Month	Algorithms	PA(%)	MAE(MW)	MAPE(%)
1	DWT_AE_BiLSTM	84.75	29.27	13.30
	AE_BiLSTM	81.42	30.41	13.82
	LSTM	80.30	31.51	14.32
	BP	79.45	33.19	15.09
4	DWT_AE_BiLSTM	82.65	30.31	13.78
	AE_BiLSTM	81.71	33.94	15.43
	LSTM	80.45	34.23	15.56
	BP	80.35	34.47	15.67
7	DWT_AE_BiLSTM	84.11	28.17	12.80
	AE_BiLSTM	83.65	29.36	13.35
	LSTM	83.23	30.38	13.81
	BP	82.95	32.42	14.74
10	DWT_AE_BiLSTM	84.35	28.18	12.81
	AE_BiLSTM	81.57	29.49	13.40
	LSTM	81.31	32.07	14.58
	BP	80.25	34.94	15.88

illustrates the comparison of the prediction performance of each model in Wind Farm #2. The DWT_AE_BiLSTM model shows the highest PA in January (84.75%) and the lowest in April (82.65%). In April, the BP and LSTM forecast accuracies are similar, while the PA of BiLSTM is 1.26% higher than LSTM, and DWT_AE_BiLSTM is 0.94% higher than AE_BiLSTM, as indicated in Figure 5. In all months, DWT_AE_BiLSTM model is 5.3%, 2.3%, 1.16% and 4.1% higher than the BP algorithm in January, April, July and October, respectively, and 3.22% higher on average in 4 months.

Figure 6 shows that in the April forecast for Wind Farm #3, the proposed model DWT_AE_BiLSTM is 2.58%, 2.67%, 3.55% and 4.93% higher than the BP algorithm in January, April, July and October, respectively, and 3.42% higher on average in 4 months. The BP prediction model is significantly higher than the real result in the 471–511, 559–563 and 1538–1662 time periods, the PA of BiLSTM is 0.49% higher than that of LSTM, which also proves that the prediction accuracy can be improved by using an autoencoder feature extraction. After using DWT to denoise, the prediction accuracy was further improved.

In addition, Table 1, Table 2 and

Table 3. Performance evaluation of each prediction algorithm in Wind Farm #3.

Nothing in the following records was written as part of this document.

-- ==== Sys2Proof/Laws/State.lean ====
section
/-!
SUPPORT. What each named update of the state leaves as it was, field by field, and the sources of a bundle after each of them.
-/
namespace Sys2Proof.Machine
open Sys2Proof

/-! ### `State.setCore` -/

@[simp] theorem State.setCore_clusters (s : State) (n : Nat) (c : Core) : (s.setCore n c).clusters = s.clusters := rfl
@[simp] theorem State.setCore_slices (s : State) (n : Nat) (c : Core) : (s.setCore n c).slices = s.slices := rfl
@[simp] theorem State.setCore_parts (s : State) (n : Nat) (c : Core) : (s.setCore n c).parts = s.parts := rfl
@[simp] theorem State.setCore_islands (s : State) (n : Nat) (c : Core) : (s.setCore n c).islands = s.islands := rfl
@[simp] theorem State.setCore_mem (s : State) (n : Nat) (c : Core) : (s.setCore n c).mem = s.mem := rfl
@[simp] theorem State.setCore_fe (s : State) (n : Nat) (c : Core) : (s.setCore n c).fe = s.fe := rfl
@[simp] theorem State.setCore_sbits (s : State) (n : Nat) (c : Core) : (s.setCore n c).sbits = s.sbits := rfl
@[simp] theorem State.setCore_retry (s : State) (n : Nat) (c : Core) : (s.setCore n c).retry = s.retry := rfl
@[simp] theorem State.setCore_net (s : State) (n : Nat) (c : Core) : (s.setCore n c).net = s.net := rfl
@[simp] theorem State.setCore_reorder (s : State) (n : Nat) (c : Core) : (s.setCore n c).reorder = s.reorder := rfl
@[simp] theorem State.setCore_arrived (s : State) (n : Nat) (c : Core) : (s.setCore n c).arrived = s.arrived := rfl
@[simp] theorem State.setCore_sendSeq (s : State) (n : Nat) (c : Core) : (s.setCore n c).sendSeq = s.sendSeq := rfl
@[simp] theorem State.setCore_recvSeq (s : State) (n : Nat) (c : Core) : (s.setCore n c).recvSeq = s.recvSeq := rfl
@[simp] theorem State.setCore_failed (s : State) (n : Nat) (c : Core) : (s.setCore n c).failed = s.failed := rfl
@[simp] theorem State.setCore_dlt (s : State) (n : Nat) (c : Core) : (s.setCore n c).dlt = s.dlt := rfl
@[simp] theorem State.setCore_devid (s : State) (n : Nat) (c : Core) : (s.setCore n c).devid = s.devid := rfl
@[simp] theorem State.setCore_devidSet (s : State) (n : Nat) (c : Core) : (s.setCore n c).devidSet = s.devidSet := rfl
@[simp] theorem State.setCore_keys (s : State) (n : Nat) (c : Core) : (s.setCore n c).keys = s.keys := rfl
@[simp] theorem State.setCore_retired (s : State) (n : Nat) (c : Core) : (s.setCore n c).retired = s.retired := rfl
@[simp] theorem State.setCore_jobs (s : State) (n : Nat) (c : Core) : (s.setCore n c).jobs = s.jobs := rfl
@[simp] theorem State.setCore_gangs (s : State) (n : Nat) (c : Core) : (s.setCore n c).gangs = s.gangs := rfl
@[simp] theorem State.setCore_fabSeq (s : State) (n : Nat) (c : Core) : (s.setCore n c).fabSeq = s.fabSeq := rfl
@[simp] theorem State.setCore_fabOut (s : State) (n : Nat) (c : Core) : (s.setCore n c).fabOut = s.fabOut := rfl
@[simp] theorem State.setCore_fabCredits (s : State) (n : Nat) (c : Core) : (s.setCore n c).fabCredits = s.fabCredits := rfl
@[simp] theorem State.setCore_fabRecv (s : State) (n : Nat) (c : Core) : (s.setCore n c).fabRecv = s.fabRecv := rfl
@[simp] theorem State.setCore_fabIn (s : State) (n : Nat) (c : Core) : (s.setCore n c).fabIn = s.fabIn := rfl
@[simp] theorem State.setCore_fabOpen (s : State) (n : Nat) (c : Core) : (s.setCore n c).fabOpen = s.fabOpen := rfl
@[simp] theorem State.setCore_switchBuf (s : State) (n : Nat) (c : Core) : (s.setCore n c).switchBuf = s.switchBuf := rfl
@[simp] theorem State.setCore_portsDown (s : State) (n : Nat) (c : Core) : (s.setCore n c).portsDown = s.portsDown := rfl
@[simp] theorem State.setCore_winLg (s : State) (n : Nat) (c : Core) : (s.setCore n c).winLg = s.winLg := rfl
@[simp] theorem State.setCore_hostQ (s : State) (n : Nat) (c : Core) : (s.setCore n c).hostQ = s.hostQ := rfl
@[simp] theorem State.setCore_hostOpen (s : State) (n : Nat) (c : Core) : (s.setCore n c).hostOpen = s.hostOpen := rfl
@[simp] theorem State.setCore_hostDone (s : State) (n : Nat) (c : Core) : (s.setCore n c).hostDone = s.hostDone := rfl
@[simp] theorem State.setCore_hostUr (s : State) (n : Nat) (c : Core) : (s.setCore n c).hostUr = s.hostUr := rfl
@[simp] theorem State.setCore_msi (s : State) (n : Nat) (c : Core) : (s.setCore n c).msi = s.msi := rfl
@[simp] theorem State.setCore_msix (s : State) (n : Nat) (c : Core) : (s.setCore n c).msix = s.msix := rfl
@[simp] theorem State.setCore_boot (s : State) (n : Nat) (c : Core) : (s.setCore n c).boot = s.boot := rfl
@[simp] theorem State.setCore_mailbox (s : State) (n : Nat) (c : Core) : (s.setCore n c).mailbox = s.mailbox := rfl
@[simp] theorem State.setCore_flash (s : State) (n : Nat) (c : Core) : (s.setCore n c).flash = s.flash := rfl
@[simp] theorem State.setCore_spdm (s : State) (n : Nat) (c : Core) : (s.setCore n c).spdm = s.spdm := rfl
@[simp] theorem State.setCore_power (s : State) (n : Nat) (c : Core) : (s.setCore n c).power = s.power := rfl
@[simp] theorem State.setCore_time (s : State) (n : Nat) (c : Core) : (s.setCore n c).time = s.time := rfl
@[simp] theorem State.setCore_cur (s : State) (n : Nat) (c : Core) : (s.setCore n c).cur = s.cur := rfl
@[simp] theorem State.setCore_agenda (s : State) (n : Nat) (c : Core) : (s.setCore n c).agenda = s.agenda := rfl
@[simp] theorem State.setCore_auto (s : State) (n : Nat) (c : Core) : (s.setCore n c).auto = s.auto := rfl
@[simp] theorem State.setCore_freeCtr (s : State) (n : Nat) (c : Core) : (s.setCore n c).freeCtr = s.freeCtr := rfl
@[simp] theorem State.setCore_token (s : State) (n : Nat) (c : Core) : (s.setCore n c).token = s.token := rfl
@[simp] theorem State.setCore_g (s : State) (n : Nat) (c : Core) (r : GR) : (s.setCore n c).g r = s.g r := rfl
@[simp] theorem State.setCore_gS (s : State) (n : Nat) (c : Core) (r : GR) : (s.setCore n c).gS r = s.gS r := rfl
@[simp] theorem State.setCore_gq (s : State) (n : Nat) (c : Core) (r : GR) : (s.setCore n c).gq r = s.gq r := rfl
@[simp] theorem State.setCore_pr (s : State) (n : Nat) (c : Core) (q : PR) : (s.setCore n c).pr q = s.pr q := rfl
@[simp] theorem State.setCore_mr (s : State) (n : Nat) (c : Core) (q : MR) : (s.setCore n c).mr q = s.mr q := rfl
@[simp] theorem State.setCore_vr (s : State) (n : Nat) (c : Core) (q : VR) : (s.setCore n c).vr q = s.vr q := rfl
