-- ==== Sys2Proof/Laws/PerInstr.lean ====
section
/-!
SUPPORT. Statements made per instruction: the family `Encoding`, that decoding an instruction's word gives the instruction back.
-/
namespace Sys2Proof.Laws
open Sys2Proof

set_option linter.unusedSimpArgs false

theorem decodeC_ok {w : W32} {i : Instr} (h : rawDecodeC w = .ok i) (hw : i.wellFormed = true) : decodeC w = .ok i := by
  rw [decodeC, h]; simp [hw]
theorem decodeA_ok {w : W32} {i : Instr} (h : rawDecodeA w = .ok i) (hw : i.wellFormed = true) : decodeA w = .ok i := by
  rw [decodeA, h]; simp [hw]

/-! ### Codes and narrow fields -/

theorem low3_setWidth (p : BitVec 3) : low3 (p.setWidth 5) = some p := by revert p; decide
theorem low4_setWidth (n : BitVec 4) : low4 (n.setWidth 5) = some n := by revert n; decide
theorem b1_one (b : Bool) : (b1 b == 1) = b := by cases b <;> rfl
/-- Each code reads as what it was written for. -/
theorem codes :
    (∀ x : Scope, Scope.ofCode x.code = x) ∧
    (∀ x : XMode, XMode.ofCode x.code = x) ∧
    (∀ x : IntTy, IntTy.ofCode x.code = some x) ∧
    (∀ x : VTy, VTy.ofCode x.code = some x) ∧
    (∀ x : FTy, FTy.ofCode x.code = x) ∧
    (∀ x : NTy, NTy.ofCode x.code = x) ∧
    (∀ x : MTy, MTy.ofCode x.code = x) ∧
    (∀ x : BHW, BHW.ofCode x.code = some x) ∧
    (∀ x : MxFmt, MxFmt.ofCode x.code = some x) ∧
    (∀ x : MmaFl, MmaFl.ofCode x.code = some x) := by
  and_intros <;> intro x <;> cases x <;> rfl
theorem hi2_fields :
    (∀ (m : BV2) (b : BitVec 1), (hi2 m b).extractLsb' 1 2 = m) ∧
    (∀ (m : BV2) (b : Bool), (hi2 m (b1 b)).getLsbD 0 = b) ∧
    (∀ (m : BV2), (hi2 m 0).getLsbD 0 = false) := by decide
theorem two2_fields :
    (∀ (m l : BV2), (two2 m l).extractLsb' 2 2 = m) ∧
    (∀ (m l : BV2), (two2 m l).extractLsb' 0 2 = l) := by decide
theorem loopD_fields :
    (∀ (m : BV2) (k : Bool), (loopD m k).extractLsb' 3 2 = m) ∧
    (∀ (m : BV2) (k : Bool), (loopD m k).getLsbD 2 = k) ∧
    (∀ (m : BV2) (k : Bool), (loopD m k).extractLsb' 0 2 = 0) ∧
    (∀ (m : BV2), (loopD m false).extractLsb' 0 3 = 0) := by decide
theorem shImm_fields :
    (∀ (m : BV2) (n : BV6), (shImm m n).extractLsb' 11 2 = m) ∧
    (∀ (m : BV2) (n : BV6), (shImm m n).extractLsb' 6 5 = 0) ∧
    (∀ (m : BV2) (n : BV6), (shImm m n).extractLsb' 0 6 = n) := by decide
theorem append23 :
    (∀ (a : BV2) (k : BV3), (a ++ k).extractLsb' 3 2 = a) ∧
    (∀ (a : BV2) (k : BV3), (a ++ k).extractLsb' 0 3 = k) := by decide
theorem rMode_code (x : RMode) : RMode.of5 (x.code.setWidth 5) = some x := by cases x <;> decide
theorem wait_code (x : Wait) : Wait.ofFields x.kind x.cField = some x := by
  cases x with
  | unbounded => decide
  | bounded g => rfl
  | attempt p => revert p; decide
theorem tSel_code (x : TSel) : TSel.ofFields x.cField x.flField = some x := by
  cases x with
  | tag t => revert t; decide
  | all => decide
theorem mSel_code (x : MSel) : MSel.ofCode x.code = some x := by
  cases x with
  | acc k => revert k; decide
  | _ => decide

theorem append5 (n : BV15) : n.extractLsb' 10 5 ++ n.extractLsb' 5 5 ++ n.extractLsb' 0 5 = n := by
  apply BitVec.eq_of_getLsbD_eq
  intro i hi
  simp only [BitVec.getLsbD_append, BitVec.getLsbD_extractLsb']
  rcases Nat.lt_or_ge i 5 with h | h
  · simp [h]
  · rcases Nat.lt_or_ge (i - 5) 5 with h2 | h2
    · have e : 5 + (i - 5) = i := by omega
      simp [h2, e]; omega
    · have e : 10 + (i - 5 - 5) = i := by omega
      have h3 : i - 5 - 5 < 5 := by omega
      have h4 : ¬ i < 5 := by omega
      have h5 : ¬ i - 5 < 5 := by omega
      simp only [e, h3, h4, h5, if_false, decide_true, Bool.true_and]
theorem movh_k {k : BV3} {imm : Imm13} (h : movhOk k imm = true) : ((k.setWidth 5 : BitVec 5) == 0) = false := by
  have h0 : k ≠ 0 := by rintro rfl; simp [movhOk] at h
  clear h; revert k; decide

Month	Algorithms	PA(%)	MAE(MW)	MAPE(%)
1	DWT_AE_BiLSTM	82.23	15.17	12.01
	AE_BiLSTM	81.47	15.53	12.30
	LSTM	81.02	18.81	14.89
	BP	79.65	19.58	15.50
4	DWT_AE_BiLSTM	82.12	16.86	13.35
	AE_BiLSTM	81.59	17.10	13.54
	LSTM	81.10	19.38	15.34
	BP	79.42	20.65	16.35
7	DWT_AE_BiLSTM	82.00	16.37	12.96
	AE_BiLSTM	81.48	17.30	13.70
	LSTM	79.47	18.91	14.97
	BP	78.45	21.25	16.83
10	DWT_AE_BiLSTM	88.66	8.27	6.55
	AE_BiLSTM	87.65	10.07	7.97
	LSTM	84.12	14.03	11.11
	BP	83.73	14.89	11.79

and Figure 4, Figure 5 and Figure 6 depict the performance of each model on all evaluation metrics in detail. Among all the models, the DWT_AE_BiLSTM model had the best prediction accuracy in terms of PA, MAE and MAPE. The BP model had the lowest prediction accuracy of all performance indexes. Obviously, through the comparative analysis of the short-term predictions of three wind farms, the prediction algorithm based on the deep learning frameworks LSTM, AE_LSTM, and DWT_AE_BiLSTM had a better prediction effect than the traditional neural network prediction algorithm BP.

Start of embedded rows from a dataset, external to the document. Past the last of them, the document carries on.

-- ==== Sys2Proof/Tests/Slice0.lean ====
section
/-!
SUPPORT. Tests: what the decoder reads from words written out from the spec's encodings; the terms that are not well formed and
the words the decoder refuses; results the spec gives; and, for each statement of Certificates/Slice0/Obligations.lean with
hypotheses, states and operands that meet them.
-/
namespace Sys2Proof.Tests
open Sys2Proof Sys2Proof.Machine
set_option Elab.async false


/-! ### Words written out field by field from the encodings of 03 R57 to R61 and the maps of 04 R85 to R100 -/

def cr (m : BitVec 6) (d a b : BitVec 5) (pg : BitVec 3) (pn : BitVec 1) (fn : BitVec 6) : W32 := 1#1 ++ m ++ d ++ a ++ b ++ pg ++ pn ++ fn
def ci (m : BitVec 6) (d a : BitVec 5) (pg : BitVec 3) (imm : BitVec 12) : W32 := 1#1 ++ m ++ d ++ a ++ pg ++ imm
def cm (m : BitVec 6) (x b : BitVec 5) (pg : BitVec 3) (sc : BitVec 2) (off : BitVec 10) : W32 := 1#1 ++ m ++ x ++ b ++ pg ++ sc ++ off
def cb (m : BitVec 6) (pg : BitVec 3) (pn : BitVec 1) (off : BitVec 21) : W32 := 1#1 ++ m ++ pg ++ pn ++ off
def cx (m : BitVec 6) (a b c : BitVec 5) (pg fl : BitVec 3) (fn : BitVec 4) : W32 := 1#1 ++ m ++ a ++ b ++ c ++ pg ++ fl ++ fn
def ar (m : BitVec 6) (d a b c : BitVec 5) (t pg : BitVec 3) : W32 := m ++ d ++ a ++ b ++ c ++ t ++ pg
def ai (m : BitVec 6) (d a : BitVec 5) (imm : BitVec 13) (pg : BitVec 3) : W32 := m ++ d ++ a ++ imm ++ pg
def am (m : BitVec 6) (bf acc : BitVec 3) (n : BitVec 6) (mm : BitVec 2) (ga gs : BitVec 5) (fl : BitVec 2) : W32 :=
  m ++ bf ++ acc ++ n ++ mm ++ ga ++ gs ++ fl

In summary, it is clearly seen that the proposed model DWT_AE_BiLSTM shows the best prediction ability in three different wind farms. The performance of the BP prediction algorithm is extremely unstable; it oscillates up and down, and the prediction is either too large or too small. The proposed prediction algorithm shows better prediction performance than other algorithms. All deep learning models have better prediction performance than traditional neural networks. The prediction model using LSTM and an autoencoder for feature extraction is better than the LSTM model. Bidirectional LSTM is better than LSTM. Experiments show that a discrete wavelet transform can effectively remove the nonstationary noise data in wind power prediction, and an autoencoder can capture more abstract and hidden nonlinear features. The proposed DWT_AE_BiLSTM algorithm model has good universality and generalization ability in all situations.

5. Conclusions

This paper proposes a wind power forecast model that consists of a data processing and denoising module, a feature extract module and a bidirectional deep learning forecast module. The experiment is carried out on datasets collected from three different wind farms in Hubei Province. Compared with the BP model, the proposed model has increased by 3.86%, 3.22% and 3.42% in three wind farms, respectively. The comparison results show that: (a) by using a sparse autoencoder, the dimension of the original data is reduced, and it discovers more abstract hidden features; (b) all performance indexes of the proposed model outperform other machine learning models; and (c) the proposed model shows robustness and reliability in three wind farms.